As an example, consider a mission where an aerial platform must fly to a specific location, hover in the air to collect data, and then return to its starting point along a different route. The pilot has access to nine aerial platforms, and two sensor payloads; one of these payloads has a larger weight, but collects data faster, reducing the necessary hover time, whereas the second payload is lighter, but requires longer data collection times. In less than a minute of processing on standard hardware, our prototype produces estimates for the proportion of battery power that will remain at the end of the mission for each platform-payload combination.

The proportion of power remaining at the end of the simulated mission, for each combination of platform and payload.

In the figure above, each pair of bars corresponds to a platform, and each bar in the pair specifies a payload. The platforms are labeled with platform IDs. If a bar falls in the negative direction (power remaining < 0 on the y-axis), this indicates that the platform was able to collect data, but did not have enough battery power to return to its starting location; if a bar is absent, this means that there was not enough battery power to even complete data collection. We observe that the first platform is the most power efficient, with over half of the power remaining at the end of the mission. We also see that in most cases, it is more power efficient to use the heavier payload, because it reduces the required hover time. However, there is an exception: for platform 12095, the mission is successfully completed with the lighter payload, with just a little power left, whereas with the heavier payload, the platform runs out of power before completing the mission.
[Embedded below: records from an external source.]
/-- The leaf for an access of the distributor of a die, which has no micro-TLB (R309). -/
def dieLeaf (s : State) (d ctx va : Nat) : Except Byte TlbEntry :=
  match tlbFind (s.die d).tlb ctx va with
  | some e => .ok e
  | none =>
    walk s ctx va 4 (s.ctx ctx).root

/-- Translates an access of the distributor or the firmware of a die. -/
def dieTranslate (s : State) (d ctx va n : Nat) (w rd : Bool) : Except Byte Target :=
  if 2 ^ 52 ≤ va then .error cXlate
  else match dieLeaf s d ctx va with
  | .error e => .error e
  | .ok e => checkLeaf s e va n w rd

/-! ### Global memory -/

/-- Bytes at a target. -/
def targetRead (s : State) (n : Nat) : Target → List Byte
  | .hbm a => s.hbm.read a n
  | .host a => s.host.read a n
  | .peer p a => (s.peers.get p []).read a n

/-- Writes at a target. A write of a whole lost line, or of a whole damaged word, brings it back (R265). -/
def targetWrite (s : State) (l : List Byte) : Target → State
  | .hbm a =>
    let d := s.die (hbmDie a)
    let stays (z x : Nat) : Bool := !(decide (a ≤ x * z) && decide (x * z + z ≤ a + l.length))
    let s := if d.lost.isEmpty && d.soft.isEmpty then s
      else s.setDie (hbmDie a) { d with lost := d.lost.filter (stays 64), soft := d.soft.filter (stays 8) }
    { s with hbm := s.hbm.write a l,
             hbmErr := s.hbmErr.filter (fun x => !(decide (a ≤ x.1 * 32) && decide (x.1 * 32 + 32 ≤ a + l.length))) }
  | .host a => { s with host := s.host.write a l }
  | .peer p a => { s with peers := s.peers.set p ((s.peers.get p []).write a l) }

/-- An array outside the cores has corrected `k` errors: its counter on the die, 0 the mid-level store and 1 the queues (R311, R313). -/
def countDie (s : State) (d a k : Nat) : State :=
  if k = 0 then s
  else
    let x := s.die d
    s.setDie d { x with ce := x.ce.set a ((List.range k).foldl (fun w _ => satInc w) (x.ce.get a 0)) }

/-- A read of `n` bytes of device memory meets words that the code corrects: each counts once, at its Plinth, or in the mid-level store
of its die (R265, R311). -/
def noteTarget (s : State) (n : Nat) : Target → State
  | .hbm a =>
    let s := (s.hbmErr.filter (fun e => e.2 && decide (e.1 * 32 < a + n) && decide (a < e.1 * 32 + 32))).foldl (fun s e =>
      let k := plinthOf (e.1 * 32)
      { s with corrected := s.corrected.set k (satInc (s.corrected.get k 0)) }) s
    countDie s (hbmDie a) 0 (((s.die (hbmDie a)).soft.filter (fun w => decide (w * 8 < a + n) && decide (a < w * 8 + 8))).length)
  | _ => s

/-! ### Performance counters (R316) -/

/-- Advances the counters of a core that count event `ev` (log entry 7, DESIGN CHOICE for the event numbers). -/
def countPerf (s : State) (core ev : Nat) : State :=
  let c := s.core core
  if c.perf.vals.any (fun x => x.1 == ev) then
    s.setCore core { c with perf := c.perf.map (fun _ x => if x.1 == ev then (x.1, x.2 + 1) else x) }
  else s

/-- The table entries that a walk reads, from a node down. -/
def walkReads (s : State) (ctx va : Nat) : Nat → Nat → List Nat
  | 0, _ => []
  | level + 1, node =>
    let a := node + 8 * field va (levelBits level) 9
    let w : DWord := BitVec.ofNat 64 (leNat (s.hbm.read a 8))
    a :: (if !lineLost s a 8 && pteV w && !pteReserved w && pteCtx w == ctx && !pteLeaf w then walkReads s ctx va level (pteAddr w) else [])

/-- The table entry whose damage ends a walk (R265). -/
def walkLost (s : State) (ctx va : Nat) : Option Nat := (walkReads s ctx va 4 (s.ctx ctx).root).find? (fun a => lineLost s a 8)

/-- A walk counts the words that the code corrects (R265). -/
def noteWalk (s : State) (d ctx va : Nat) : State :=
  if (s.hbmErr.isEmpty && s.dies.vals.all (fun d => d.soft.isEmpty)) || (tlbFind (s.die d).tlb ctx va).isSome then s
  else (walkReads s ctx va 4 (s.ctx ctx).root).foldl (fun s a => noteTarget s 8 (.hbm a)) s
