/-- The address that follows the issue in code order; none where it sends a lane elsewhere, or calls or returns, wherever to (R61). -/
def Done.follows (d : Done) (h : Here) (c : Cord) (next : Word) : Option Word :=
  let slid (k : Nat) : Bool := (c.lane k).frames.length != (h.cord.lane k).frames.length
  if d.go.any (fun x => x.2 != next || slid x.1) then none else some next

/-- The cord with the lanes parked that an issue parks, and the gather instruction noted that parks them. -/
def Done.parked (d : Done) (c : Cord) : Cord :=
  if d.park.isEmpty then c
  else { c.park d.park with gfault := d.gf.bind (fun g => (leastOf (d.park.map (·.1))).map (fun k => (g, k))) }

/-- The cord after an issue: PCs (R22, R23), counters (R245), windows (R26, R61). -/
def advance (h : Here) (size clock : Nat) (d : Done) (c : Cord) : Cord :=
  let next := BitVec.ofNat 32 (h.addr + size)
  let c := d.parked (c.onLanes (d.movers h) (fun k l => { l with pc := d.target next k }))
  (d.win.filter (fun w => w.left == 0)).foldl (fun c w => closeWindow c w.id) (c.count (d.follows h c next) h.set clock d.fl d.win)

/-- Records that a block has issued its first instruction (R333). -/
def begun (s : State) (b : Block) : State :=
  match s.launches.get? b.launch with
  | none => s
  | some l => if b.det && b.task.isNone && !l.begun.contains b.rank then s.setLaunch b.launch { l with begun := b.rank :: l.begun } else s

/-- The lanes that a lane-set instruction executes in (R80). -/
def actors (h : Here) (i : Instr) : List Nat :=
  match laneGuard i with
  | none => h.set
  | some g => h.active g

/-- The registers that an instruction reads, and its own words, count the errors that the code corrects, once for each register of each
lane that reads it: of the active lanes, and with the uniform assertion of the lowest of them (R60, R80, R265). -/
def noteRegs (s : State) (h : Here) (i : Instr) : State :=
  if (s.core h.ref.core).soft.isEmpty then s
  else
    let word (s : State) (a : Nat) : State := match codeEntry s h.ref.core h.block.ctx a with
      | none => s
      | some e => noteRead s h.ref.core .codeStore (e.spage * Config.pageBytes + a % Config.pageBytes) 4
    let at_ := (codeEntry s h.ref.core h.block.ctx h.addr).map (fun e => (e.spage * Config.pageBytes + h.addr % Config.pageBytes) / 8)
    let next := (h.addr + 4) % 2 ^ 32
    let at2 := (codeEntry s h.ref.core h.block.ctx next).map (fun e => (e.spage * Config.pageBytes + next % Config.pageBytes) / 8)
    let s := word s h.addr
    -- the two words of an instruction may share a word of the code store
    let s := if sizeOf' i = 4 || at_ == at2 then s else word s next
    let u := uses i
    let lanes := if uniAssert i then (actors h i).take 1 else actors h i
    let s := lanes.foldl (fun s k => (u.vr.filter (· != 0)).foldl (fun s r =>
      noteRead s h.ref.core .laneRegs ((h.cord.slotNo * 32 + k) * 1024 + 4 * place h.cord.vbud (h.cord.lane k).frame.vb r) 4) s) s
    (if guardOn h.cord i && !(actors h i).isEmpty then u.sr.filter (· != 0) else []).foldl (fun s r =>
      noteRead s h.ref.core .uniformRegs (h.cord.slotNo * 256 + 4 * place h.cord.ubud h.sbase r) 4) s

/-- An instruction that writes whole words of a register file leaves no error in them; a gather writes its own later (R265). -/
def mendRegs (s : State) (h : Here) (i : Instr) (d : Done) : State :=
  let c := s.core h.ref.core
  if c.bad.isEmpty && c.soft.isEmpty then s
  else
    let words (l : List Nat) (f : Nat → Nat) : List Nat :=
      let ps := (l.filter (· != 0)).map f
      ps.filter (fun p => p % 2 == 0 && ps.contains (p + 1))
    let ks := match i with
      | .gld64 _ => []
      | _ => (d.movers h).filter (fun k => (laneGuard i).all (h.cord.lane k).guard)
    let c := ks.foldl (fun c k => (words (uses i).vw (place h.cord.vbud (h.cord.lane k).frame.vb)).foldl (fun c p =>
      mend c .laneRegs ((h.cord.slotNo * 32 + k) * 1024 + 4 * p) 8) c) c
    let sw := if guardOn h.cord i && !(d.movers h).isEmpty then (uses i).sw else []
    s.setCore h.ref.core ((words sw (place h.cord.ubud h.sbase)).foldl (fun c p =>
      mend c .uniformRegs (h.cord.slotNo * 256 + 4 * p) 8) c)

/-- Ends an issue: the executing cord advances, the instruction orders what it orders, whatever its guard and though it parks lanes (R80,
R269), each uncorrectable error that a lane met is logged (R340), and no cord counts as stalled any longer. -/
def finish (h : Here) (i : Instr) (d : Done) : Out :=
  match d.s.cord? h.ref with
  | none => .next { d.s with stalled := [] }
  | some c =>
    let s := d.s.setCord h.ref (rejoin (advance h (sizeOf' i) d.s.clock d c))
    let s := (s.fences h.agent (fenceOf i)).unhold h.agent
    let s := begun (mendRegs (noteRegs s h i) h i d) h.block
    let s := (d.park.filter (fun x => x.2.1 == cDataErr)).foldl (fun s x =>
      logData s h.ref.core h.block.ctx h.block.index x.2.2.toNat 0) s
    .next { countPerf s h.ref.core (h.cord.quarter) with stalled := [] }

/-- The block runs its cords (R33, R325, R328). -/
def BlockStatus.issues : BlockStatus → Bool
  | .running | .draining => true
  | _ => false

/-- Who executes at `State.cur`, if a cord stands there. -/
def here (s : State) : Option Here :=
  match s.block? s.cur.core s.cur.slot, s.cord? s.cur with
  | some b, some c => some { ref := s.cur, block := b, cord := c, set := c.execSet, addr := c.issueAddr.getD 0 }
  | _, _ => none

/-- A lane register that lane `k` reads as `r` has an uncorrectable error (R265). -/
def laneRegBad (core : Core) (c : Cord) (k r : Nat) : Bool :=
  badWord core .laneRegs ((c.slotNo * 32 + k) * 1024 + 4 * place c.vbud (c.lane k).frame.vb r) 4

/-- The lanes that would read a lane register with an uncorrectable error: with the uniform assertion only the lowest-numbered
active lane reads, and its error is every active lane's (R60, R265). -/
def badLanes (core : Core) (h : Here) (i : Instr) : List Nat :=
  if core.bad.isEmpty then []
  else
    let act := actors h i
    let bad (k : Nat) : Bool := (uses i).vr.any (fun r => r != 0 && laneRegBad core h.cord k r)
    if uniAssert i then (if bad (act.headD 0) then act else []) else act.filter bad

/-- A uniform register that the executing set reads as `r` has an uncorrectable error (R265). -/
def uniformBad (core : Core) (h : Here) (r : Nat) : Bool :=
  badWord core .uniformRegs (h.cord.slotNo * 256 + 4 * place h.cord.ubud h.sbase r) 4

/-- A uniform register that the instruction reads has an uncorrectable error (R265). -/
def badUniform (core : Core) (h : Here) (i : Instr) : Bool := (uses i).sr.any (fun r => r != 0 && uniformBad core h r)

/-- A fault of the instruction parks every lane of its executing set (R199). -/
def parksSet : Instr → Bool
  | .ctr _ => true
  | _ => false

/-- The instruction looks at its uniform registers itself: with a true guard alone, and last of its faults (R195, R205). -/
def checksOwn : Instr → Bool
  | .acdrain _ | .acaxpy _ => true
  | _ => false

/-- The operation without the lanes that an uncorrectable register error parks (R265, R27): the others complete, but for a `ctr`, which
parks its whole set (R199). The error comes before the instruction's other faults (log entry 97, DESIGN CHOICE). The spec gives it no
sr.tval: a free value (log entry 2, DESIGN CHOICE). -/
def withoutBad (i : Instr) (op : Here → State → Act) (h : Here) (s : State) : Act :=
  if !checksOwn i && badUniform (s.core h.ref.core) h i then parkSetFree h s cDataErr
  else match badLanes (s.core h.ref.core) h i with
  | [] => op h s
  | bad =>
    if parksSet i then parkSetFree h s cDataErr
    else
    let (x, s) := s.free
    let park := bad.map (fun k => (k, cDataErr, x.setWidth 32))
    let good := h.set.filter (fun k => !bad.contains k)
    if good.isEmpty then .did { s := s, park := park }
    else match op { h with set := good } s with
      | .did d => .did { d with park := d.park ++ park }
      | a => a

/-- The executing lanes wait in their instruction (R170; log entry 37, DEDUCED). -/
def State.waitHere (s : State) (h : Here) : State :=
  match s.cord? h.ref with
  | none => s
  | some c => s.setCord h.ref { c with waits := some (h.addr, h.set) }

/-- The outcome of an issue from what its operation answers. -/
def actOut (i : Instr) (h : Here) (s : State) : Act → Out
  | .hold => .next ((s.waitHere h).stall h.ref)
  | .held t => .next ((t.waitHere h).stall h.ref)
  | .wait t => .next { t.waitHere h with stalled := [h.ref] }
  | .did d => finish h i d

/-- The issue of an instruction with the windows it closes already closed: the waits that come before it (R27, R61, R252), PRIV
(R84), REG_RANGE (R246), the guard of a uniform-set instruction (R80), and then its own operation. Where it executes in no lane there is no
PRIV. That REG_RANGE and DATA_ERR reach the instructions of 06_lane_ops.md too is R246 and R265 (log entry 97, DESIGN CHOICE). -/
def issueAt (i : Instr) (priv : Here → Bool) (op : Here → State → Act) (h : Here) (s : State) : Out :=
  if isHolding i && h.cord.unserved then
    .next { s.setCord h.ref (h.cord.onLanes h.set (fun _ l => { l with st := .wait, data := false })) with stalled := [] }
  else if latencyHolds h.cord h.addr (uses i) || flagsHold h.cord i
      || orderHolds h.cord i then .next (s.stall h.ref)
  else
    if !guardOn h.cord i then finish h i { s := s }
    else if priv h && !(actors h i).isEmpty then actOut i h s (parkSetFree h s cPriv)
    else match badReg h.cord (uses i) with
    | some r => actOut i h s (parkSet h s cRegRange (BitVec.ofNat 32 r))
    | none =>
      if relEntry i && !h.cord.gathers.isEmpty then .next (s.stall h.ref)
      else actOut i h s (withoutBad i op h s)

/-- Issues an instruction for the cord at `State.cur` (R20 to R23, R38). `op` is the instruction's own operation. -/
def issueP (i : Instr) (priv : Here → Bool) (op : Here → State → Act) (s : State) : Out :=
  match here s with
  | none => .fault .noCord
  | some h =>
    if !h.block.status.issues || h.set.isEmpty then .next (s.stall h.ref)
    else
      let c := closeWindows h.cord h.addr (uses i)
      let s := s.setCord h.ref c
      if c.issueAddr ≠ some h.addr then .next { s with stalled := [] }
      else issueAt i priv op { h with cord := c, set := c.execSet } s

/-- Issues an instruction that any mode may execute. -/
def issue (i : Instr) (op : Here → State → Act) (s : State) : Out := issueP i (fun _ => false) op s

/-! ### Lane-set operations without memory -/

/-- Applies `f` to each active lane; with the uniform assertion the operation is computed once, from the lowest-numbered
active lane, and written to every active lane (R60, R105). `f` reads the first lane and writes the second. -/
def laneWise (h : Here) (g : Guard) (u : Bool) (f : Lane → Lane → Lane) : Cord :=
  let act := h.active g
  h.cord.onLanes act (fun k l => f (if u then h.cord.lane (act.headD k) else h.cord.lane k) l)

/-- A lane-set instruction that changes only its active lanes. -/
def laneOp (i : Instr) (g : Guard) (u : Bool) (f : Nat → Lane → Lane → Lane) (s : State) : Out :=
  issue i (fun h s => .did { s := s.setCord h.ref (laneWise h g u (f h.cord.vbud)) }) s

/-- A lane-set instruction that also sets flags (R58): `f` gives the lane and its flags. -/
def laneFlagOp (i : Instr) (g : Guard) (u : Bool) (f : Nat → Lane → Lane → Lane × Flags) (s : State) : Out :=
  issue i (fun h s =>
    let act := h.active g
    let src (k : Nat) : Lane := h.cord.lane (if u then act.headD k else k)
    let c := laneWise h g u (fun a l => (f h.cord.vbud a l).1)
    let fl := act.foldl (fun x k => x ||| (f h.cord.vbud (src k) (h.cord.lane k)).2) 0
    .did { s := s.setCord h.ref { c with fpf := c.fpf ||| fl } }) s

/-- A uniform-set instruction that changes only its cord. -/
def cordOp (i : Instr) (f : Here → Cord) (s : State) : Out :=
  issue i (fun h s => .did { s := s.setCord h.ref (f h) }) s

/-- The long-latency lookahead of a cord: 0 with sr.mode [2] set (R248). -/
def look (c : Cord) (la : BitVec 4) : Nat := if c.lkdis then 0 else la.toNat

/-! ### Barriers (R163, R164) -/

/-- Every cord of a block. -/
def Block.cordList (b : Block) : List (Nat × Cord) := b.cords.entries

/-- A cord whose lanes are all in EXIT (R27); one that has not started has no lanes yet (log entry 53, DEDUCED). -/
def Cord.exited (c : Cord) : Bool := !c.lanes.vals.isEmpty && c.lanes.vals.all (fun l => l.st == .exit)

/-- Barrier `n`. -/
def Block.barrier (b : Block) (n : Nat) : Barrier := b.barriers.get n { number := 0, phases := [] }

/-- A phase is complete (R163). -/
def phaseDone (b : Block) (p : Phase) : Bool :=
  if p.count = 0 then
    b.cordList.all (fun x => p.arrivals.contains x.1 || x.2.exited) && !p.arrivals.isEmpty
  else decide (p.count ≤ p.arrivals.length)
We illustrate this latter scenario in the figure below; note that the data collection site is denoted by a large dot near the bottom right, while red is used to mark the portion of the path that was not flown, due to a depleted battery.

An example of an incomplete flight path, resulting from a depleted battery.

Future Vision

As one would expect with an initial, proof-of-concept prototype, there are currently a number of limitations. First, due to our relatively restricted scope of training data, some of the neural networks have limited prediction accuracy, and are unlikely to generalize outside of the dataset on which they were trained. The high-speed, low-fidelity simulator is also limited to two-dimensional simulations.  This enables fast computation and comparison across platforms and payloads, but does not take into account all environmental factors that could affect system performance. Furthermore, this simulator relies on standard equations of flight for a fixed-wing aircraft, which would need to be generalized to fit unique aerial aircraft designs. Addressing these issues is a task for future research. In particular we envision a system where neural networks are trained on a much larger and broader set of data that includes not only platform design features, but also payload and flight path characteristics.

Furthermore, we have completed recent work (on another program) developing an approach to leverage physics-based models to design the architecture and verify dynamics of neural network models; we hypothesize that leveraging these techniques will both increase accuracy and reliability, while removing the need for a secondary simulator. While our initial use case has been on assisting remote pilots in effectively and rapidly making decisions for time-sensitive missions, we believe that this approach for surrogate modeling can provide value across a wide range of applications where we need to balance high speed with high fidelity, including rapid prototype evaluation for complex design and engineering workflows (from building aircraft to power plants to microchips), critical mission planning in dynamic environments, and even predicting disease and wildfire spread.